*** Material supplied ***

/-- A copy fault ends the kick (R247). -/
def State.copyFault (s : State) (c : Ctx) (k : Kick) (addr : Word) (cause vcode : Nat) : State :=
  let left := (k.recs.drop k.next).foldl (fun t r => t + r.bytes) 0
  let s1 := (s.fillDone c k).updBarrier k.grp.blk k.bar fun b => (b.countDown left).fail k.next
  (s1.dropKick k.id).holdTrap k.grp
    ⟨.copy, k.pc.zeroExtend 64, addr, BitVec.ofNat 32 (k.next + 256 * cause + 65536 * vcode), s.aoc⟩

/-- A kick whose request reaches a lost peer ends as a copy fault does, with a machine check in its group (R332). -/
def State.kickLost (s : State) (c : Ctx) (k : Kick) (addr : Word) : State :=
  let left := (k.recs.drop k.next).foldl (fun t r => t + r.bytes) 0
  let s1 := (s.fillDone c k).updBarrier k.grp.blk k.bar fun b => (b.countDown left).fail k.next
  (s1.dropKick k.id).detectTrap k.grp ⟨.mcheck, k.pc.zeroExtend 64, addr, 3, s.aoc⟩

/-- The checks of one record before it writes (R245). -/
def State.recordReady (s : State) (c : Ctx) (k : Kick) (r : CopyRec) : Res (List Ready × List Nat) := do
  let rs ← s.translateMoves c true r.moves
  let rs ← s.resolveSteps k.tenant r.step rs
  let pages ← s.gateMoves k.tenant k.vstep (rs.flatMap (·.dst))
  rs.forM fun x => (x.src ++ x.dst).forM fun p => s.wayTo p.tgt
  .ok (rs, pages)

/-- One record is written and counted down. -/
def State.performRecord (s : State) (c : Ctx) (k : Kick) (r : CopyRec) (rs : List Ready) (pages : List Nat) : State :=
  let puts := rs.flatMap s.putsOf
  let s1 := s.touchPieces none (rs.flatMap (·.src))
  let s2 := (s1.cowAll k.tenant k.vstep pages).putAll puts
  let later := (k.recs.drop (k.next + 1)).flatMap fun q => s.recGranules c q
  let s3 := s2.fillAll ((putGranules (puts.map fun u => (u.place, u.bytes.length))).filter fun g => !later.contains g)
  let s4 := s3.updBarrier k.grp.blk k.bar fun b => b.countDown r.bytes
  if k.next + 1 = k.recs.length then s4.dropKick k.id
  else { s4 with kicks := s4.kicks.map fun q => if q.id = k.id then { q with next := k.next + 1 } else q }

/-- The kick is the first of its group's kicks (R245). -/
def State.kickFirst (s : State) (k : Kick) : Bool := !(s.kicks.any fun q => q.grp == k.grp && decide (q.id < k.id))

/-- COPY_RECORD: the next record of an accepted kick. -/
def execCopyRecord (id : Nat) (s : State) : Out :=
  match s.kick? id with
  | none => .next s
  | some k => match s.engineCtx k.grp, k.recs[k.next]? with
    | some c, some r =>
      if !s.kickFirst k || s.behindPosted k.grp id then .next s
      else match s.recordReady c k r with
        | .ok (rs, pages) => .next (s.performRecord c k r rs pages)
        | .error (.fault f) => .fault f
        | .error (.trap .mcheck addr _) => .next (s.kickLost c k addr)
        | .error st => match copyCause st with
          | some (addr, cause, code) => .next (s.copyFault c k addr cause code)
          | none => .next s
    | _, _ => .next (s.dropKick id)

end Sys2Proof.Machine
end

*** End of Material supplied ***

### Exercise directions
Look above for the line containing "counted down. -/", then transcribe it and all lines after it through the last, exactly and with nothing else.

### Result of this exercise
/-- One record is written and counted down. -/
def State.performRecord (s : State) (c : Ctx) (k : Kick) (r : CopyRec) (rs : List Ready) (pages : List Nat) : State :=
  let puts := rs.flatMap s.putsOf
  let s1 := s.touchPieces none (rs.flatMap (·.src))
  let s2 := (s1.cowAll k.tenant k.vstep pages).putAll puts
  let later := (k.recs.drop (k.next + 1)).flatMap fun q => s.recGranules c q
  let s3 := s2.fillAll ((putGranules (puts.map fun u => (u.place, u.bytes.length))).filter fun g => !later.contains g)
  let s4 := s3.updBarrier k.grp.blk k.bar fun b => b.countDown r.bytes
  if k.next + 1 = k.recs.length then s4.dropKick k.id
  else { s4 with kicks := s4.kicks.map fun q => if q.id = k.id then { q with next := k.next + 1 } else q }

/-- The kick is the first of its group's kicks (R245). -/
def State.kickFirst (s : State) (k : Kick) : Bool := !(s.kicks.any fun q => q.grp == k.grp && decide (q.id < k.id))

/-- COPY_RECORD: the next record of an accepted kick. -/
def execCopyRecord (id : Nat) (s : State) : Out :=
  match s.kick? id with
  | none => .next s
  | some k => match s.engineCtx k.grp, k.recs[k.next]? with
    | some c, some r =>
      if !s.kickFirst k || s.behindPosted k.grp id then .next s
      else match s.recordReady c k r with
        | .ok (rs, pages) => .next (s.performRecord c k r rs pages)
        | .error (.fault f) => .fault f
        | .error (.trap .mcheck addr _) => .next (s.kickLost c k addr)
        | .error st => match copyCause st with
          | some (addr, cause, code) => .next (s.copyFault c k addr cause code)
          | none => .next s
    | _, _ => .next (s.dropKick id)

end Sys2Proof.Machine
end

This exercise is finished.